TASK OBJECTIVE: What is the number of lines in the entries that contain the word "modulus"? Answer with that figure alone.
[INFORMATION GIVEN Boundary: Start]
-- ==== Sys2Proof/Machine/Elementwise.lean ====
section
/-! DEFINITION. Data movement, coefficient-wise reduction and arithmetic, and NOP (44_elementwise.md). -/

namespace Sys2Proof.Machine

/-- R209 for one source buffer and a modulus of class `mod`: `P[rd][j] <- f (P[a][j]) m` for every `j < PN`. -/
def State.mapLanes (s : State) (rd a : PBuf) (ms : ModSel) (f : Int → Int → Int) : Except CmdError State := do
  s.needBuffer 1 rd
  s.needBuffer 2 a
  s.needPn
  let m ← s.modulus ms
  return s.writeLanes rd s.pn (fun j => f (s.coeff a j) m)

/-- R209 for two source buffers and a modulus of class `mod`: `P[rd][j] <- f (P[a][j]) (P[b][j]) mod m`. -/
def State.zipLanes (s : State) (rd a b : PBuf) (ms : ModSel) (f : Int → Int → Int) : Except CmdError State := do
  s.needBuffer 1 rd
  s.needBuffer 2 a
  s.needBuffer 3 b
  s.needPn
  let m ← s.modulus ms
  return s.writeLanes rd s.pn (fun j => red (f (s.coeff a j) (s.coeff b j)) m)

/-- NOP (R221). -/
def execNop (s : State) : Outcome := s.retire (.ok s)

/-- PZERO (R210): the empty buffer's coefficients are all 0. -/
def execPzero (rd : PBuf) (s : State) : Outcome :=
  s.retire do
    s.needBuffer 1 rd
    return s.copyLanes rd (nMax s.params) []

/-- PCOPY (R211). -/
def execPcopy (rd a : PBuf) (s : State) : Outcome :=
  s.retire do
    s.needBuffer 1 rd
    s.needBuffer 2 a
    return s.copyLanes rd (nMax s.params) s.bufs[a]

/-- PRED (R212). -/
def execPred (rd a : PBuf) (ms : ModSel) (s : State) : Outcome := s.retire (s.mapLanes rd a ms red)

/-- PCTR (R213). -/
def execPctr (rd a : PBuf) (ms : ModSel) (s : State) : Outcome := s.retire (s.mapLanes rd a ms ctr)

/-- PADDM (R214). -/
def execPaddm (rd a b : PBuf) (ms : ModSel) (s : State) : Outcome :=
  s.retire (s.zipLanes rd a b ms (fun x y => x + y))

/-- PSUBM (R215). -/
def execPsubm (rd a b : PBuf) (ms : ModSel) (s : State) : Outcome :=
  s.retire (s.zipLanes rd a b ms (fun x y => x - y))

/-- PNEGM (R216). -/
def execPnegm (rd a : PBuf) (ms : ModSel) (s : State) : Outcome :=
  s.retire (s.mapLanes rd a ms (fun x m => red (-x) m))

/-- PSCALM (R217). -/
def execPscalm (rd a : PBuf) (c : SReg) (ms : ModSel) (s : State) : Outcome :=
  s.retire (s.mapLanes rd a ms (fun x m => red (s.scalar c * x) m))

/-- PMULEW (R218). -/
def execPmulew (rd a b : PBuf) (ms : ModSel) (s : State) : Outcome :=
  s.retire (s.zipLanes rd a b ms (fun x y => x * y))

/-- PRNDMUL (R219). -/
def execPrndmul (rd a : PBuf) (num den : SReg) (ms : ModSel) (s : State) : Outcome :=
  s.retire do
    s.needBuffer 1 rd
    s.needBuffer 2 a
    s.needPn
    let b ← s.multiple ms
    require (decide (s.scalar den ≠ 0)) (raised .domain 3)
    s.storeLanes rd s.pn (fun j => roundScaled (s.coeff a j) (s.scalar num) (s.scalar den) b s.csr.tie)

end Sys2Proof.Machine
end

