@[simp] theorem State.copyLanes_scalars (rd : PBuf) (n : Nat) (src : Buf) : (s.copyLanes rd n src).scalars = s.scalars := rfl
@[simp] theorem State.copyLanes_bufs (rd : PBuf) (n : Nat) (src : Buf) : (s.copyLanes rd n src).bufs = s.bufs.set rd ((s.bufs[rd]).overlay src n) := rfl
@[simp] theorem State.copyLanes_par (rd : PBuf) (n : Nat) (src : Buf) : (s.copyLanes rd n src).par = s.par := rfl
@[simp] theorem State.copyLanes_cfg (rd : PBuf) (n : Nat) (src : Buf) : (s.copyLanes rd n src).cfg = s.cfg := rfl
@[simp] theorem State.copyLanes_csr (rd : PBuf) (n : Nat) (src : Buf) : (s.copyLanes rd n src).csr = s.csr := rfl
@[simp] theorem State.copyLanes_pending (rd : PBuf) (n : Nat) (src : Buf) : (s.copyLanes rd n src).pending = s.pending := rfl
@[simp] theorem State.copyLanes_resetPin (rd : PBuf) (n : Nat) (src : Buf) : (s.copyLanes rd n src).resetPin = s.resetPin := rfl
@[simp] theorem State.copyLanes_busData (rd : PBuf) (n : Nat) (src : Buf) : (s.copyLanes rd n src).busData = s.busData := rfl
@[simp] theorem State.copyLanes_params (rd : PBuf) (n : Nat) (src : Buf) : (s.copyLanes rd n src).params = s.params := rfl
@[simp] theorem State.copyLanes_schedule (rd : PBuf) (n : Nat) (src : Buf) : (s.copyLanes rd n src).schedule = s.schedule := rfl
@[simp] theorem State.copyLanes_freeCount (rd : PBuf) (n : Nat) (src : Buf) : (s.copyLanes rd n src).freeCount = s.freeCount := rfl

@[simp] theorem State.enterError_scalars (e : CmdError) : (s.enterError e).scalars = s.scalars := rfl
@[simp] theorem State.enterError_bufs (e : CmdError) : (s.enterError e).bufs = s.bufs := rfl
@[simp] theorem State.enterError_par (e : CmdError) : (s.enterError e).par = s.par := rfl
@[simp] theorem State.enterError_cfg (e : CmdError) : (s.enterError e).cfg = s.cfg := rfl
@[simp] theorem State.enterError_csr (e : CmdError) : (s.enterError e).csr = { s.csr.completed with err := true, ecmd := s.commandWord, ecause := ecauseWord e } := rfl
@[simp] theorem State.enterError_pending (e : CmdError) : (s.enterError e).pending = none := rfl
@[simp] theorem State.enterError_resetPin (e : CmdError) : (s.enterError e).resetPin = s.resetPin := rfl
@[simp] theorem State.enterError_busData (e : CmdError) : (s.enterError e).busData = s.busData := rfl
@[simp] theorem State.enterError_params (e : CmdError) : (s.enterError e).params = s.params := rfl
@[simp] theorem State.enterError_schedule (e : CmdError) : (s.enterError e).schedule = s.schedule := rfl
@[simp] theorem State.enterError_freeCount (e : CmdError) : (s.enterError e).freeCount = s.freeCount := rfl

@[simp] theorem State.returnFromError_scalars (w : Word) : (s.returnFromError w).scalars = s.scalars := rfl
@[simp] theorem State.returnFromError_bufs (w : Word) : (s.returnFromError w).bufs = s.bufs := rfl
@[simp] theorem State.returnFromError_par (w : Word) : (s.returnFromError w).par = s.par := rfl
@[simp] theorem State.returnFromError_cfg (w : Word) : (s.returnFromError w).cfg = s.cfg := rfl
@[simp] theorem State.returnFromError_csr (w : Word) : (s.returnFromError w).csr = s.csr.writeStatus w := rfl
@[simp] theorem State.returnFromError_pending (w : Word) : (s.returnFromError w).pending = s.pending := rfl
@[simp] theorem State.returnFromError_resetPin (w : Word) : (s.returnFromError w).resetPin = s.resetPin := rfl
@[simp] theorem State.returnFromError_busData (w : Word) : (s.returnFromError w).busData = s.busData := rfl
@[simp] theorem State.returnFromError_params (w : Word) : (s.returnFromError w).params = s.params := rfl
@[simp] theorem State.returnFromError_schedule (w : Word) : (s.returnFromError w).schedule = s.schedule := rfl
@[simp] theorem State.returnFromError_freeCount (w : Word) : (s.returnFromError w).freeCount = s.freeCount := rfl

@[simp] theorem State.complete_scalars : (s.complete).scalars = s.scalars := rfl
@[simp] theorem State.complete_bufs : (s.complete).bufs = s.bufs := rfl
@[simp] theorem State.complete_par : (s.complete).par = s.par := rfl
@[simp] theorem State.complete_cfg : (s.complete).cfg = s.cfg := rfl
@[simp] theorem State.complete_csr : (s.complete).csr = s.csr.completed := rfl
@[simp] theorem State.complete_pending : (s.complete).pending = none := rfl
@[simp] theorem State.complete_resetPin : (s.complete).resetPin = s.resetPin := rfl
@[simp] theorem State.complete_busData : (s.complete).busData = s.busData := rfl
@[simp] theorem State.complete_params : (s.complete).params = s.params := rfl
@[simp] theorem State.complete_schedule : (s.complete).schedule = s.schedule := rfl
@[simp] theorem State.complete_freeCount : (s.complete).freeCount = s.freeCount := rfl

@[simp] theorem State.resetValues_par : (s.resetValues).par = ParamSet.zero := rfl
@[simp] theorem State.resetValues_cfg : (s.resetValues).cfg = CfgRegs.zero := rfl
@[simp] theorem State.resetValues_csr : (s.resetValues).csr = Csr.zero := rfl
@[simp] theorem State.resetValues_pending : (s.resetValues).pending = none := rfl
@[simp] theorem State.resetValues_resetPin : (s.resetValues).resetPin = s.resetPin := rfl
@[simp] theorem State.resetValues_busData : (s.resetValues).busData = s.busData := rfl
@[simp] theorem State.resetValues_params : (s.resetValues).params = s.params := rfl
@[simp] theorem State.resetValues_schedule : (s.resetValues).schedule = s.schedule := rfl
@[simp] theorem State.resetValues_freeCount : (s.resetValues).freeCount = s.freeCount + 1 := rfl

@[simp] theorem State.softReset_par : (s.softReset).par = ParamSet.zero := rfl
@[simp] theorem State.softReset_cfg : (s.softReset).cfg = CfgRegs.zero := rfl
@[simp] theorem State.softReset_csr : (s.softReset).csr = Csr.zero := rfl
@[simp] theorem State.softReset_pending : (s.softReset).pending = none := rfl
@[simp] theorem State.softReset_resetPin : (s.softReset).resetPin = s.resetPin := rfl
@[simp] theorem State.softReset_busData : (s.softReset).busData = s.busData := rfl
@[simp] theorem State.softReset_params : (s.softReset).params = s.params := rfl
@[simp] theorem State.softReset_schedule : (s.softReset).schedule = s.schedule := rfl
@[simp] theorem State.softReset_freeCount : (s.softReset).freeCount = s.freeCount + 1 := rfl

@[simp] theorem State.busError_scalars : (s.busError).scalars = s.scalars := rfl
@[simp] theorem State.busError_bufs : (s.busError).bufs = s.bufs := rfl
@[simp] theorem State.busError_par : (s.busError).par = s.par := rfl
@[simp] theorem State.busError_cfg : (s.busError).cfg = s.cfg := rfl
@[simp] theorem State.busError_csr : (s.busError).csr = s.csr.withAerr := rfl
@[simp] theorem State.busError_pending : (s.busError).pending = s.pending := rfl
@[simp] theorem State.busError_resetPin : (s.busError).resetPin = s.resetPin := rfl
@[simp] theorem State.busError_busData : (s.busError).busData = s.busData := rfl
@[simp] theorem State.busError_params : (s.busError).params = s.params := rfl
@[simp] theorem State.busError_schedule : (s.busError).schedule = s.schedule := rfl
@[simp] theorem State.busError_freeCount : (s.busError).freeCount = s.freeCount := rfl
[INFORMATION GIVEN Boundary: End]
RESPONSE TO THIS EXERCISE: 4